In contrast to these approaches, we propose a new paradigm for video analysis involving the use of interactive visualizations in which users browse the data in search of temporal trends. Rather than requiring users to pre-code relationships, we have simplified the annotation process to that of coding atomic actions and events. Our system then enhances the analysis process by allowing users to explore temporal relationships between subsets of such annotations using simple mouse manipulations. For this, we have developed a temporal visual query language (TVQL [13]--see review in Section 2.3) composed of integrated temporal query filters that support the specification of complex temporal queries using a direct manipulation paradigm. TVQL facilitates temporal exploration of the video data by allowing users to continuously specify and incrementally refine individual as well as combinations of similar temporal relationships. Thus, in our approach, users would code "P1 Talking" and "Digression" as separate annotations. Using our dynamic temporal query filters, they could then examine all types of temporal relationships between P1 talking and digressions, including how often P1 starts, participates in, or ends a digression.

In our MMVIS system, the results of TVQL queries are presented in a temporal visualization, called TViz (Section 2.4). The visualization presents the temporal relationships between subsets by abstracting relationships between individual event instances into trends over a given time interval. Some of the abstraction strategies we have explored include frequency counts, total duration, and average duration. The visualization is user-customizable on-the-fly, allowing users to highlight subsets according to their current focus of temporal analysis. In addition, our temporal visualization is dynamically updated as temporal filters are adjusted. This provides immediate feedback on temporal trends as a function of the type of temporal relationship (e.g., "does Joe always interrupt Mary the moment she starts talking" versus "does Joe interrupt Mary only after she has been talking continuously for at least five minutes?") or as a function of the type of selected event subsets (e.g., "does Joe interrupt only the female members of the meeting who are speaking for more than five minutes and not the male members?").

The combination of specialized query filters and visualizations forms our integrated MultiMedia Visual Information Seeking (MMVIS) environment. In this paper, we describe the design and implementation of our MMVIS system. We present the system design of primary interface components of MMVIS--namely, our visual query language including the subset query and TVQL query palettes and our temporal visualization, TViz. We also present our strategies for implementing MMVIS, focusing in particular on our overall system architecture and on the TVQL query processor. In order to preserve the notion of interactive browsing for trend analysis, the visual queries must be processed as efficiently as possible. Thus, the query processor is a critical component of the system and hence we discuss it in more depth in this paper.

We describe a new index structure (the k-Array method) and an associated query processing strategy we have developed for processing TVQL queries. Our preliminary experimental evaluation of the query processor reported in this paper demonstrates the effectiveness of our index strategy for handling multidimensional range queries specified in an incremental fashion--the main mode of interaction with MMVIS. Lastly, a brief report on our case study using real CSCW data and preliminary results from a user study illustrate the utility of TVQL and MMVIS.

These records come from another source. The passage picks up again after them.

-- ==== Sys2Proof/Syntax.lean ====
section
/-!
DEFINITION. The instructions: one constructor for every row of spec/opcode_table.json. The first 267 are words; their
arguments are the fields of the word (04 R60), iv the issue version [31:30] and sc the field [3:0] (R21). The last 99
are the events of the part's other agents (95); their arguments say which strand, core, queue or packet is concerned.
-/
namespace Sys2Proof
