/-- Major 0x20 (R73). -/
def Decode.major20 (w : BitVec 32) : Except DecodeError Instr :=
  match (w.extractLsb' 4 5).toNat with
  | 0 => .ok (.vadd (w.extractLsb' 30 2) (w.extractLsb' 20 4) (w.extractLsb' 16 4) (w.extractLsb' 12 4) (w.extractLsb' 9 3) (w.extractLsb' 0 4))
  | 20 => .ok (.vaddN (w.extractLsb' 30 2) (w.extractLsb' 20 4) (w.extractLsb' 16 4) (w.extractLsb' 12 4) (w.extractLsb' 9 3) (w.extractLsb' 0 4))
  | 1 => .ok (.vsub (w.extractLsb' 30 2) (w.extractLsb' 20 4) (w.extractLsb' 16 4) (w.extractLsb' 12 4) (w.extractLsb' 9 3) (w.extractLsb' 0 4))
  | 21 => .ok (.vsubN (w.extractLsb' 30 2) (w.extractLsb' 20 4) (w.extractLsb' 16 4) (w.extractLsb' 12 4) (w.extractLsb' 9 3) (w.extractLsb' 0 4))
  | 2 => .ok (.vmul (w.extractLsb' 30 2) (w.extractLsb' 20 4) (w.extractLsb' 16 4) (w.extractLsb' 12 4) (w.extractLsb' 9 3) (w.extractLsb' 0 4))
  | 22 => .ok (.vmulN (w.extractLsb' 30 2) (w.extractLsb' 20 4) (w.extractLsb' 16 4) (w.extractLsb' 12 4) (w.extractLsb' 9 3) (w.extractLsb' 0 4))
  | 3 => .ok (.vfma (w.extractLsb' 30 2) (w.extractLsb' 20 4) (w.extractLsb' 16 4) (w.extractLsb' 12 4) (w.extractLsb' 9 3) (w.extractLsb' 0 4))
  | 4 => .ok (.vfms (w.extractLsb' 30 2) (w.extractLsb' 20 4) (w.extractLsb' 16 4) (w.extractLsb' 12 4) (w.extractLsb' 9 3) (w.extractLsb' 0 4))
  | 5 => .ok (.vmin (w.extractLsb' 30 2) (w.extractLsb' 20 4) (w.extractLsb' 16 4) (w.extractLsb' 12 4) (w.extractLsb' 9 3) (w.extractLsb' 0 4))
  | 17 => .ok (.vminN (w.extractLsb' 30 2) (w.extractLsb' 20 4) (w.extractLsb' 16 4) (w.extractLsb' 12 4) (w.extractLsb' 9 3) (w.extractLsb' 0 4))
  | 6 => .ok (.vmax (w.extractLsb' 30 2) (w.extractLsb' 20 4) (w.extractLsb' 16 4) (w.extractLsb' 12 4) (w.extractLsb' 9 3) (w.extractLsb' 0 4))
  | 18 => .ok (.vmaxN (w.extractLsb' 30 2) (w.extractLsb' 20 4) (w.extractLsb' 16 4) (w.extractLsb' 12 4) (w.extractLsb' 9 3) (w.extractLsb' 0 4))
  | 7 => if (w.extractLsb' 12 4) == 0#4 then .ok (.vabs (w.extractLsb' 30 2) (w.extractLsb' 20 4) (w.extractLsb' 16 4) (w.extractLsb' 9 3) (w.extractLsb' 0 4)) else .error .reservedField
  | 8 => if (w.extractLsb' 12 4) == 0#4 then .ok (.vneg (w.extractLsb' 30 2) (w.extractLsb' 20 4) (w.extractLsb' 16 4) (w.extractLsb' 9 3) (w.extractLsb' 0 4)) else .error .reservedField
  | 9 => .ok (.vand (w.extractLsb' 30 2) (w.extractLsb' 20 4) (w.extractLsb' 16 4) (w.extractLsb' 12 4) (w.extractLsb' 9 3) (w.extractLsb' 0 4))
  | 10 => .ok (.vor (w.extractLsb' 30 2) (w.extractLsb' 20 4) (w.extractLsb' 16 4) (w.extractLsb' 12 4) (w.extractLsb' 9 3) (w.extractLsb' 0 4))
  | 11 => .ok (.vxor (w.extractLsb' 30 2) (w.extractLsb' 20 4) (w.extractLsb' 16 4) (w.extractLsb' 12 4) (w.extractLsb' 9 3) (w.extractLsb' 0 4))
  | 12 => .ok (.vandn (w.extractLsb' 30 2) (w.extractLsb' 20 4) (w.extractLsb' 16 4) (w.extractLsb' 12 4) (w.extractLsb' 9 3) (w.extractLsb' 0 4))
  | 13 => .ok (.vshl (w.extractLsb' 30 2) (w.extractLsb' 20 4) (w.extractLsb' 16 4) (w.extractLsb' 12 4) (w.extractLsb' 9 3) (w.extractLsb' 0 4))
  | 14 => .ok (.vshr (w.extractLsb' 30 2) (w.extractLsb' 20 4) (w.extractLsb' 16 4) (w.extractLsb' 12 4) (w.extractLsb' 9 3) (w.extractLsb' 0 4))
  | 15 => .ok (.vsra (w.extractLsb' 30 2) (w.extractLsb' 20 4) (w.extractLsb' 16 4) (w.extractLsb' 12 4) (w.extractLsb' 9 3) (w.extractLsb' 0 4))
  | 16 => .ok (.vavg (w.extractLsb' 30 2) (w.extractLsb' 20 4) (w.extractLsb' 16 4) (w.extractLsb' 12 4) (w.extractLsb' 9 3) (w.extractLsb' 0 4))
  | 19 => .ok (.vavgN (w.extractLsb' 30 2) (w.extractLsb' 20 4) (w.extractLsb' 16 4) (w.extractLsb' 12 4) (w.extractLsb' 9 3) (w.extractLsb' 0 4))
  | _ => .error .illegalInstruction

This paper is divided into five additional sections. In Section 2, we present our system design--describing subset query palettes for dynamic subset selection, reviewing our temporal visual query language (TVQL), and presenting our temporal visualization (TViz). In Section 3, we describe our system implementation, beginning with the system architecture, presenting our annotation model, and discussing the underlying query processing technique. This is followed by evaluation and discussion of the efficiency and utility of our approach in Section 4. In Section 5, we discuss related work, and finally in Section 6, we present our conclusions.

2. SYSTEM DESIGN

2.1 System Requirements: A New Visual Paradigm for Video Analysis

The goal of MMVIS is to provide a new paradigm for video analysis--one in which users can temporally and continuously explore data in search of temporal relationships and trends. In this new paradigm, users should be able to use the following process:
  1. Select two subsets of the video data.
  2. Query for temporal relationships between subsets via specialized temporal query filters.
  3. Review a visualization of results for temporal trends.
  4. Customize visualization for further clarification, if desired, and go to 3.
  5. Go to 2 to incrementally adjust relative temporal query or go to 1 to select new subsets.
In designing MMVIS, we chose to realize this new paradigm for video analysis by extending existing work in Visual Information Seeking (VIS) [2]. In VIS, users can browse a database of information through direct manipulation of buttons and sliders. These buttons and sliders represent query filters with which users can select a range of desired values for each attribute of the database. For example, in a real estate application [2], users may wish to select all houses with two to four bedrooms that cost between $100K and $300K. If they had a slider for the number of bedrooms and another slider for the cost, then they could use simple mouse moves to adjust these sliders to specify the desired ranges for each attribute. The sliders act as query filters to the data and are dynamic in that a visualization of results is dynamically updated as users adjust each filter. In addition, the filters are dynamically linked to one another to prevent invalid queries. For example, if users only wanted to spend $250K and the largest $250K house only had 3BR, then when users adjust the cost query filter to reduce the cost, the number of bedrooms filter would automatically be updated to reduce the largest number of bedrooms to 3BR. This indicates that all four bedroom houses cost more than $250K.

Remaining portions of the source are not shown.